Saved data entries
════════════════

-- ==== Sys2Proof/Machine/Flags.lean ====
section
/-! DEFINITION. The core's flags and nothing else (10_state.md R53): `LINK[L].OVF`, `PEND`, `IE`. -/

namespace Sys2Proof.Machine

/-- `LINK[l].OVF <- v` (10_state.md R36; set by R195, cleared by R170). -/
def State.setOvf (s : State) (l : LinkId) (v : Bool) : State :=
  s.setLink l { s.link l with ovf := v }

/-- A level change on an armed bit: `((PORT_IN XOR PORT_PREV) AND PCMSK) != 0` (60_exceptions.md
R265). -/
def PortRegs.changed (r : PortRegs) : Bool := (r.inp ^^^ r.prev) &&& r.pcmsk != 0

/-- Pin-change detection, from tick 1 on: any changed port sets `PEND` (R265). -/
def State.detectEdges (s : State) : State :=
  { s with pend := s.pend || (decide (0 < s.t) && s.ports.any PortRegs.changed) }

/-- The transmit engine's save and mask: `TX_SIE <- IE; IE <- 0` (44_transmit.md R231). -/
def State.maskInterrupts (s : State) : State := { s with txSie := s.ie, ie := false }

/-- The transmit engine's restore: `IE <- TX_SIE` (R234). -/
def State.restoreInterrupts (s : State) : State := { s with ie := s.txSie }

end Sys2Proof.Machine
end

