/-- AVAIL answers 0 just after a switch and else `(TAIL + RX_BUF_SIZE - HEAD) mod RX_BUF_SIZE`
(R202). A count that does not fit the 32-bit result has a free value (notes/assumptions/11.md). -/
def Obligations.AvailCountsTheFifo : Prop :=
  ∀ (s : State) (l : LinkId),
    (¬ LinkExists s l → exec (.avail l) s = .next (answered s .noLink 0)) ∧
    (LinkExists s l → s.active ≠ some l →
      ∃ t, exec (.avail l) s = .next t ∧ SwitchedTo s t l 0) ∧
    (LinkExists s l → s.active = some l →
      ∃ r, exec (.avail l) s = .next (answered s .ok r) ∧
        ((s.tail + s.cfg.rxBufSize - s.head) % s.cfg.rxBufSize < 2 ^ 32 →
          r.toNat = (s.tail + s.cfg.rxBufSize - s.head) % s.cfg.rxBufSize))

/-- FLUSH empties the FIFO: of the active link by clearing both indices, its overflow flag kept; of
another by the switch (R203). -/
def Obligations.FlushEmptiesTheFifo : Prop :=
  ∀ (s : State) (l : LinkId),
    (¬ LinkExists s l → exec (.flush l) s = .next (answered s .noLink 0)) ∧
    (LinkExists s l → s.active = some l →
      exec (.flush l) s = .next (answered { s with head := 0, tail := 0 } .ok 0)) ∧
    (LinkExists s l → s.active ≠ some l →
      ∃ t, exec (.flush l) s = .next t ∧ SwitchedTo s t l 0)

/-- The FIFO is a queue: a commit appends the byte while fewer than `RX_BUF_SIZE - 1` are held and
otherwise keeps the contents and sets the served link's overflow flag; READ of the active link
takes the oldest byte; AVAIL counts the contents (20_memory.md R94, R195 to R197, R201, R202). -/
def Obligations.FifoIsAQueue : Prop :=
  ∀ s : State, s.Inv →
    s.fifo.length ≤ s.cfg.rxBufSize - 1 ∧
    (∃ t, s.rxCommit = .ok t ∧
      (s.fifo.length < s.cfg.rxBufSize - 1 → t.fifo = s.fifo ++ [s.rxD] ∧ t.links = s.links) ∧
      (s.fifo.length = s.cfg.rxBufSize - 1 →
        t.fifo = s.fifo ∧ t.rxbuf = s.rxbuf ∧ t.head = s.head ∧ t.tail = s.tail ∧
        (t.link s.rxL).ovf = true)) ∧
    (∀ l, LinkExists s l → s.active = some l →
      (s.fifo = [] → exec (.read l) s = .next (answered s .ok 0xFFFFFFFF)) ∧
      (∀ v rest, s.fifo = v :: rest → ∃ t, exec (.read l) s = .next t ∧
        t.resp = some ⟨.ok, v.zeroExtend 32⟩ ∧ t.fifo = rest) ∧
      (s.fifo.length < 2 ^ 32 →
        exec (.avail l) s = .next (answered s .ok (BitVec.ofNat 32 s.fifo.length))))

/-- A step changes no byte of the receive RAM unless the receive engine acts in it, running or
dispatched to an active link, and returns with a byte committed: then the slot at `TAIL` holds that
byte, `TAIL` moves on, and every other slot reads as before (20_memory.md R80, R94). -/
def Obligations.OnlyTheCommitWritesTheRam : Prop :=
  ∀ s t : State, step s = .next t → s.rxbuf.wf = true →
    (∀ a, t.rxbuf.read a = s.rxbuf.read a) ∨
    (s.rxSt ≠ .idle ∨
        s.txSt = .idle ∧ s.phase1.pend = true ∧ s.ie = true ∧ s.active ≠ none) ∧
      t.rxSt = .idle ∧ t.ie = true ∧
      (s.tail + 1) % s.cfg.rxBufSize ≠ s.head ∧ t.tail = (s.tail + 1) % s.cfg.rxBufSize ∧
      s.tail < s.cfg.rxBufSize ∧ t.rxbuf.read s.tail = t.rxD ∧
      ∀ a, a ≠ s.tail → t.rxbuf.read a = s.rxbuf.read a

/-! ### The receive engine and its interrupt (43_receive.md, 60_exceptions.md) -/

/-- Dispatch clears `PEND`; with no active link nothing else changes; otherwise `IE` is cleared,
`RX_L` takes `ACTIVE`, and the engine waits `LAT_ENTRY` ticks or checks the line at once (R266). -/
def Obligations.DispatchTakesTheInterrupt : Prop :=
  ∀ s : State, s.cfg.WF → s.rxSt = .idle → s.txSt = .idle → s.phase1.pend = true → s.ie = true →
    let p := s.phase1
    (s.active = none → step s = .next ({ p with pend := false } : State).endTick) ∧
    (∀ l, s.active = some l →
      (0 < s.cfg.latEntry → step s = .next
        ({ p with pend := false, ie := false, rxL := l, rxSt := .entry,
                  dly := s.cfg.latEntry } : State).endTick) ∧
      (s.cfg.latEntry = 0 → step s = ticked (finish
        ({ p with pend := false, ie := false, rxL := l, rxSt := .entry } : State).rxEntryExpire)))

/-- The line check: a line that is not low is a spurious edge and returns from interrupt with
nothing else written; a low line clears `RX_D` and waits the centering delay (R191, R267). That the
wait of a link with a zero `RXC` has `D(0)` in it, where `D(0) > 0`, is the model's choice
(notes/assumptions/16.md; R204 speaks of the overhead only). -/
def Obligations.LineCheckSortsSpuriousEdges : Prop :=
  ∀ s : State, s.Inv → s.rxSt = .entry → s.dly = 1 →
    let p : State := { s.phase1 with dly := 0 }
    ∃ b, s.phase1.pinRead (s.link s.rxL).rxpin = .ok b ∧
      (b = true → step s = .next ({ p with rxSt := .idle, ie := true } : State).endTick) ∧
      (b = false → 0 < s.cfg.ovhRxStart + delayTicks s.cfg (s.link s.rxL).rxc →
        step s = .next ({ p with
          rxD := 0, rxSt := .center,
          dly := s.cfg.ovhRxStart + delayTicks s.cfg (s.link s.rxL).rxc } : State).endTick)

/-- Each data bit is sampled into its place, LSB first, and the engine waits one intrabit delay, or
after bit 7 the stop delay (R192, R193). That these waits of a link with a zero `RXI` or `RXS` have
`D(0)` in them, where `D(0) > 0`, is the model's choice (notes/assumptions/16.md; R204 speaks of the
overheads only). -/
def Obligations.BitsAreSampledLsbFirst : Prop :=
  ∀ s : State, s.Inv → s.dly = 1 →
    let p : State := { s.phase1 with dly := 0 }
    let b := delayTicks s.cfg (s.link s.rxL).rxi + s.cfg.ovhRxBit
    let st := delayTicks s.cfg (s.link s.rxL).rxs + s.cfg.ovhRxStop
    (s.rxSt = .center → 0 < b →
      step s = .next ({ p with rxI := 0, rxSt := .bit, dly := b } : State).endTick) ∧
    (s.rxSt = .bit → ∃ v d, s.phase1.pinRead (s.link s.rxL).rxpin = .ok v ∧
      (∀ j : Fin 8, d.getLsbD j.val = (s.rxD.getLsbD j.val || (decide (j = s.rxI) && v))) ∧
      (s.rxI.val < 7 → 0 < b →
        step s = .next ({ p with rxD := d, rxI := s.rxI + 1, rxSt := .bit, dly := b } : State).endTick) ∧
      (s.rxI = 7 → 0 < st →
        step s = .next ({ p with rxD := d, rxSt := .stop, dly := st } : State).endTick))
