-- ==== Sys2Proof/Laws/Engines.lean ====
section
/-! SUPPORT. What each engine action can do, said once: later proofs cite these and do not unfold
the actions. -/

namespace Sys2Proof.Machine

@[simp] theorem ok_bind {α β : Type} (a : α) (f : α → Except Fault β) :
    (Except.ok a >>= f) = f a := rfl

@[simp] theorem error_bind {α β : Type} (e : Fault) (f : α → Except Fault β) :
    ((Except.error e : Except Fault α) >>= f) = .error e := rfl

@[simp] theorem finish_ok (s : State) : finish (.ok s) = .next s := rfl

@[simp] theorem finish_error (f : Fault) : finish (.error f) = .fault f := rfl

theorem finish_next {x : Except Fault State} {s : State} (h : finish x = .next s) : x = .ok s := by
  cases x <;> simp_all [finish]

/-! ### Activate (42_registry.md R170) -/

/-- The two outcomes of `Activate`. -/
theorem activate_cases (s : State) (l : LinkId) :
    (s.active = some l ∧ s.activate l = (s, false)) ∨
    (s.active ≠ some l ∧ s.activate l = (s.install l, true)) := by
  by_cases h : s.active = some l
  · exact .inl ⟨h, by simp [State.activate, h]⟩
  · exact .inr ⟨h, by simp [State.activate, h]⟩

theorem activate_same {s : State} {l : LinkId} (h : s.active = some l) :
    s.activate l = (s, false) := by simp [State.activate, h]

theorem activate_switch {s : State} {l : LinkId} (h : s.active ≠ some l) :
    s.activate l = (s.install l, true) := by simp [State.activate, h]

/-! ### The receive engine (43_receive.md R191 to R195) -/

/-- What the receive engine's actions after the line check can do in one tick: wait, or end the
frame by storing its byte or by dropping it, and return from interrupt. -/
inductive RxRun (s : State) : State → Prop
  /-- The engine waits, with ticks to count (40_timing_delay.md R134). -/
  | waits (st : RxSt) (k : Nat) (i : Fin 8) (d : Byte) (hst : st ≠ .idle) (hk : 0 < k) :
    RxRun s { s with rxSt := st, dly := k, rxI := i, rxD := d }
  /-- The commit found room (R195). -/
  | stored (i : Fin 8) (d : Byte) (hroom : s.nextSlot s.tail ≠ s.head)
      (hslot : s.tail < s.cfg.rxBufSize) :
    RxRun s { s with rxI := i, rxD := d, rxSt := .idle, ie := true,
                     rxbuf := s.rxbuf.write s.tail d, tail := s.nextSlot s.tail }
  /-- The commit found the FIFO full (R196). -/
  | dropped (i : Fin 8) (d : Byte) (hfull : s.nextSlot s.tail = s.head) :
    RxRun s { s.setOvf s.rxL true with rxI := i, rxD := d, rxSt := .idle, ie := true }

/-- An action's writes to `RX_ST`, `RX_I` and `RX_D` before it goes on are among what it can do. -/
theorem RxRun.of_prep {s s' : State} (st : RxSt) (i : Fin 8) (d : Byte)
    (h : RxRun { s with rxSt := st, rxI := i, rxD := d } s') : RxRun s s' := by
  cases h with
  | waits st k i d hst hk => exact .waits st k i d hst hk
  | stored i d hroom hslot => exact .stored i d hroom hslot
  | dropped i d hfull => exact .dropped i d hfull

/-- The receive engine can read its line and reach the slot at `TAIL`. -/
structure State.RxReady (s : State) : Prop where
  cfgWF : s.cfg.WF
  portCount : s.ports.length = s.cfg.nPorts
  pin : pinMapped s.cfg (s.link s.rxL).rxpin = true
  tailLt : s.tail < s.cfg.rxBufSize

theorem State.RxReady.prep {s : State} (h : s.RxReady) (st : RxSt) (i : Fin 8) (d : Byte) :
    ({ s with rxSt := st, rxI := i, rxD := d } : State).RxReady :=
  ⟨h.1, h.2, h.3, h.4⟩

/-- `Wait` either counts or performs the expiry action at once (40_timing_delay.md R134). -/
theorem rxWait_run {s t : State} {st : RxSt} {k : Nat} {expire : State → Except Fault State}
    (i : Fin 8) (d : Byte) (ht : t = { s with rxI := i, rxD := d }) (hst : st ≠ .idle)
    (he : ∃ s', expire { t with rxSt := st } = .ok s' ∧ RxRun { t with rxSt := st } s') :
    ∃ s', State.rxWait st k expire t = .ok s' ∧ RxRun s s' := by
  subst ht
  by_cases hk : k = 0
  · obtain ⟨s', h1, h2⟩ := he
    exact ⟨s', by simpa [State.rxWait, hk] using h1, h2.of_prep st i d⟩
  · exact ⟨_, by simp only [State.rxWait, hk, if_false], .waits st k i d hst (by omega)⟩

theorem rxStopExpire_run {s : State} (h : s.RxReady) :
    ∃ s', s.rxStopExpire = .ok s' ∧ RxRun s s' := by
  by_cases hr : s.nextSlot s.tail ≠ s.head
  · exact ⟨_, by simp [State.rxStopExpire, State.rxCommit, hr, State.memWrite, h.tailLt]; rfl,
      .stored s.rxI s.rxD hr h.tailLt⟩
  · have hf : s.nextSlot s.tail = s.head := not_not.1 hr
    exact ⟨_, by simp [State.rxStopExpire, State.rxCommit, hf]; rfl,
      .dropped s.rxI s.rxD hf⟩

theorem rxBitExpire_run (n : Nat) {s : State} (h : s.RxReady) :
    ∃ s', s.rxBitExpire n = .ok s' ∧ RxRun s s' := by
  induction n generalizing s with
  | zero =>
    obtain ⟨b, hb⟩ := pinRead_total h.cfgWF h.portCount h.pin
    simp only [State.rxBitExpire, hb, ok_bind]
    exact rxWait_run (i := s.rxI) (d := (s.rxSample b).rxD) rfl (by decide)
      (rxStopExpire_run (h.prep _ _ _))
  | succ n ih =>
    obtain ⟨b, hb⟩ := pinRead_total h.cfgWF h.portCount h.pin
    simp only [State.rxBitExpire, hb, ok_bind]
    exact rxWait_run (i := s.rxI + 1) (d := (s.rxSample b).rxD) rfl (by decide)
      (ih (h.prep _ _ _))

theorem rxCenterExpire_run {s : State} (h : s.RxReady) :
    ∃ s', s.rxCenterExpire = .ok s' ∧ RxRun s s' :=
  rxWait_run (i := 0) (d := s.rxD) rfl (by decide) (rxBitExpire_run 7 (h.prep _ _ _))

/-- The line check returns at once from a line that is not low, or starts the frame (R191). -/
theorem rxEntryExpire_run {s : State} (h : s.RxReady) :
    ∃ s', s.rxEntryExpire = .ok s' ∧ (s' = s.returnFromInterrupt ∨ RxRun s s') := by
  obtain ⟨b, hb⟩ := pinRead_total h.cfgWF h.portCount h.pin
  simp only [State.rxEntryExpire, hb, ok_bind]
  cases b
  · obtain ⟨s', h1, h2⟩ := rxWait_run (s := s) (i := s.rxI) (d := 0) (k := s.rxCenterTicks s.rxL)
      rfl (st := .center) (by decide) (rxCenterExpire_run (h.prep _ _ _))
    exact ⟨s', by simpa using h1, .inr h2⟩
  · exact ⟨_, rfl, .inl rfl⟩

/-- Every expiry action of a running receive engine (43_receive.md R191 to R194). -/
theorem rxExpire_run {s : State} (h : s.RxReady) (hst : s.rxSt ≠ .idle) :
    ∃ s', s.rxExpire = .ok s' ∧ (s' = s.returnFromInterrupt ∨ RxRun s s') := by
  unfold State.rxExpire
  split
  · contradiction
  · exact rxEntryExpire_run h
  · obtain ⟨s', h1, h2⟩ := rxCenterExpire_run h; exact ⟨s', h1, .inr h2⟩
  · obtain ⟨s', h1, h2⟩ := rxBitExpire_run _ h; exact ⟨s', h1, .inr h2⟩
  · obtain ⟨s', h1, h2⟩ := rxStopExpire_run h; exact ⟨s', h1, .inr h2⟩

/-- The receive-engine advance (40_timing_delay.md R135). -/
theorem rxAdvance_run {s : State} (h : s.RxReady) (hst : s.rxSt ≠ .idle) (hd : 0 < s.dly) :
    ∃ s', s.rxAdvance = .ok s' ∧ (s' = { s with dly := 0 }.returnFromInterrupt ∨
      RxRun { s with dly := 0 } s') := by
  obtain ⟨k, hk⟩ : ∃ k, s.dly = k + 1 := ⟨s.dly - 1, by omega⟩
  simp only [State.rxAdvance, hk]
  split
  · rename_i h0
    subst h0
    exact rxExpire_run (s := { s with dly := 0 }) ⟨h.1, h.2, h.3, h.4⟩ hst
  · exact ⟨_, rfl, .inr (.waits (s := { s with dly := 0 }) s.rxSt k s.rxI s.rxD hst (by omega))⟩

/-! ### The transmit engine (44_transmit.md R231 to R234) -/

/-- The ports differ in their output latches only. -/
def OutOnly (ps ps' : List PortRegs) : Prop :=
  ps'.map (fun r => { r with out := 0 }) = ps.map (fun r => { r with out := 0 })

theorem OutOnly.refl (ps : List PortRegs) : OutOnly ps ps := rfl

theorem OutOnly.trans {a b c : List PortRegs} (h : OutOnly a b) (h' : OutOnly b c) : OutOnly a c :=
  Eq.trans h' h

theorem OutOnly.length {a b : List PortRegs} (h : OutOnly a b) : b.length = a.length := by
  simpa using congrArg List.length h

theorem outOnly_modify (ps : List PortRegs) (k : Nat) (v : Bool) (b : Fin 8) :
    OutOnly ps (ps.modify k (PortRegs.setOut v b)) := by
  unfold OutOnly
  apply List.ext_getElem? fun i => ?_
  simp only [List.getElem?_map, List.getElem?_modify]
  cases ps[i]? with
  | none => simp
  | some r => by_cases hi : k = i <;> simp [hi, PortRegs.setOut]

/-- What the transmit engine's actions can do in one tick: wait, or end the frame, the command
completing when no byte is left. -/
inductive TxRun (s : State) : State → Prop
  | waits (st : TxSt) (k : Nat) (i : Fin 8) (ps : List PortRegs) (hst : st ≠ .idle) (hk : 0 < k)
      (hps : OutOnly s.ports ps) :
    TxRun s { s with txSt := st, dly := k, txI := i, ports := ps }
  /-- The last frame of the command ended (R234). -/
  | completed (i : Fin 8) (ps : List PortRegs) (hq : s.wnQ = []) (hps : OutOnly s.ports ps) :
    TxRun s { s with txI := i, ports := ps, ie := s.txSie, txSt := .idle, wnSum := s.wnSum + 1,
                     resp := some ⟨.ok, s.wnSum + 1⟩, hostSt := .free }
  /-- A frame ended and another byte is due (R234). -/
  | frameEnded (i : Fin 8) (ps : List PortRegs) (hq : s.wnQ ≠ []) (hps : OutOnly s.ports ps) :
    TxRun s { s with txI := i, ports := ps, ie := s.txSie, txSt := .idle, wnSum := s.wnSum + 1 }

theorem TxRun.of_prep {s s' : State} (st : TxSt) (i : Fin 8) (ps : List PortRegs)
    (hps : OutOnly s.ports ps) (h : TxRun { s with txSt := st, txI := i, ports := ps } s') :
    TxRun s s' := by
  cases h with
  | waits st k i ps' hst hk h' => exact .waits st k i ps' hst hk (hps.trans h')
  | completed i ps' hq h' => exact .completed i ps' hq (hps.trans h')
  | frameEnded i ps' hq h' => exact .frameEnded i ps' hq (hps.trans h')

/-- The transmit engine can drive its line. -/
structure State.TxReady (s : State) : Prop where
  cfgWF : s.cfg.WF
  portCount : s.ports.length = s.cfg.nPorts
  pin : pinMapped s.cfg (s.link s.txL).txpin = true

theorem State.TxReady.prep {s : State} (h : s.TxReady) (st : TxSt) (i : Fin 8) {ps : List PortRegs}
    (hps : OutOnly s.ports ps) :
    ({ s with txSt := st, txI := i, ports := ps } : State).TxReady :=
  ⟨h.1, hps.length.trans h.2, h.3⟩

/-- Driving the line changes output latches only. -/
theorem txDrive_total {s : State} (h : s.TxReady) (v : Bool) :
    ∃ ps, OutOnly s.ports ps ∧ s.txDrive v = .ok { s with ports := ps } := by
  obtain ⟨e, he, hl⟩ := mapped_port h.cfgWF h.portCount h.pin
  exact ⟨_, outOnly_modify _ _ _ _, onPort_eq he hl _⟩

theorem txWait_run {s t : State} {st : TxSt} {k : Nat} {expire : State → Except Fault State}
    (i : Fin 8) (ps : List PortRegs) (hps : OutOnly s.ports ps)
    (ht : t = { s with txI := i, ports := ps }) (hst : st ≠ .idle)
    (he : ∃ s', expire { t with txSt := st } = .ok s' ∧ TxRun { t with txSt := st } s') :
    ∃ s', State.txWait st k expire t = .ok s' ∧ TxRun s s' := by
  subst ht
  by_cases hk : k = 0
  · obtain ⟨s', h1, h2⟩ := he
    exact ⟨s', by simpa [State.txWait, hk] using h1, h2.of_prep st i ps hps⟩
  · exact ⟨_, by simp only [State.txWait, hk, if_false], .waits st k i ps hst (by omega) hps⟩

theorem txStopExpire_run (s : State) : ∃ s', s.txStopExpire = .ok s' ∧ TxRun s s' := by
  unfold State.txStopExpire
  cases hq : s.wnQ with
  | nil => exact ⟨_, by simp only [restoreInterrupts_wnQ, hq]; rfl,
      .completed s.txI s.ports hq (OutOnly.refl _)⟩
  | cons v rest => exact ⟨_, by simp only [restoreInterrupts_wnQ, hq]; rfl,
      .frameEnded s.txI s.ports (by simp [hq]) (OutOnly.refl _)⟩

theorem txBitExpire_run (n : Nat) {s : State} (h : s.TxReady) :
    ∃ s', s.txBitExpire n = .ok s' ∧ TxRun s s' := by
  induction n generalizing s with
  | zero =>
    obtain ⟨ps, hps, hd⟩ := txDrive_total h true
    simp only [State.txBitExpire, hd, ok_bind]
    exact txWait_run s.txI ps hps rfl (by decide) (txStopExpire_run _)
  | succ n ih =>
    obtain ⟨ps, hps, hd⟩ := txDrive_total (h.prep s.txSt (s.txI + 1) (OutOnly.refl _))
      (s.txD.getLsbD (s.txI + 1).val)
    simp only [State.txBitExpire, hd, ok_bind]
    exact txWait_run (s.txI + 1) ps hps rfl (by decide) (ih (h.prep .bit _ hps))

theorem txStartExpire_run {s : State} (h : s.TxReady) :
    ∃ s', s.txStartExpire = .ok s' ∧ TxRun s s' := by
  obtain ⟨ps, hps, hd⟩ := txDrive_total (h.prep s.txSt 0 (OutOnly.refl _)) (s.txD.getLsbD 0)
  simp only [State.txStartExpire, hd, ok_bind]
  exact txWait_run 0 ps hps rfl (by decide) (txBitExpire_run 7 (h.prep .bit _ hps))

theorem txPreExpire_run {s : State} (h : s.TxReady) :
    ∃ s', s.txPreExpire = .ok s' ∧ TxRun s s' := by
  obtain ⟨ps, hps, hd⟩ := txDrive_total h false
  simp only [State.txPreExpire, hd, ok_bind]
  exact txWait_run s.txI ps hps rfl (by decide) (txStartExpire_run (h.prep .start _ hps))

/-- Every expiry action of a running transmit engine (R232 to R234). -/
theorem txExpire_run {s : State} (h : s.TxReady) (hst : s.txSt ≠ .idle) :
    ∃ s', s.txExpire = .ok s' ∧ TxRun s s' := by
  unfold State.txExpire
  split
  · contradiction
  · exact txPreExpire_run h
  · exact txStartExpire_run h
  · exact txBitExpire_run _ h
  · exact txStopExpire_run s

/-- The transmit-engine advance (40_timing_delay.md R135). -/
theorem txAdvance_run {s : State} (h : s.TxReady) (hst : s.txSt ≠ .idle) (hd : 0 < s.dly) :
    ∃ s', s.txAdvance = .ok s' ∧ TxRun { s with dly := 0 } s' := by
  obtain ⟨k, hk⟩ : ∃ k, s.dly = k + 1 := ⟨s.dly - 1, by omega⟩
  simp only [State.txAdvance, hk]
  split
  · rename_i h0
    subst h0
    exact txExpire_run (s := { s with dly := 0 }) ⟨h.1, h.2, h.3⟩ hst
  · exact ⟨_, rfl,
      .waits (s := { s with dly := 0 }) s.txSt k s.txI s.ports hst (by omega) (OutOnly.refl _)⟩

/-- A frame start (R231): the loaded state, waiting or already run on. -/
theorem startFrame_run {s : State} {l : LinkId} {v : Byte} (h : (s.loadFrame l v).TxReady) :
    ∃ s', s.startFrame l v = .ok s' ∧ TxRun (s.loadFrame l v) s' :=
  txWait_run (s.loadFrame l v).txI (s.loadFrame l v).ports (OutOnly.refl _) rfl (by decide)
    (txPreExpire_run (h.prep .pre _ (OutOnly.refl _)))

end Sys2Proof.Machine
end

════════════════

REQUIREMENT: Sift through the entries and copy every line with "completed".

RESPONSE TO THE TASK:
  | completed (i : Fin 8) (ps : List PortRegs) (hq : s.wnQ = []) (hps : OutOnly s.ports ps) :
  | completed i ps' hq h' => exact .completed i ps' hq (hps.trans h')
      .completed s.txI s.ports hq (OutOnly.refl _)⟩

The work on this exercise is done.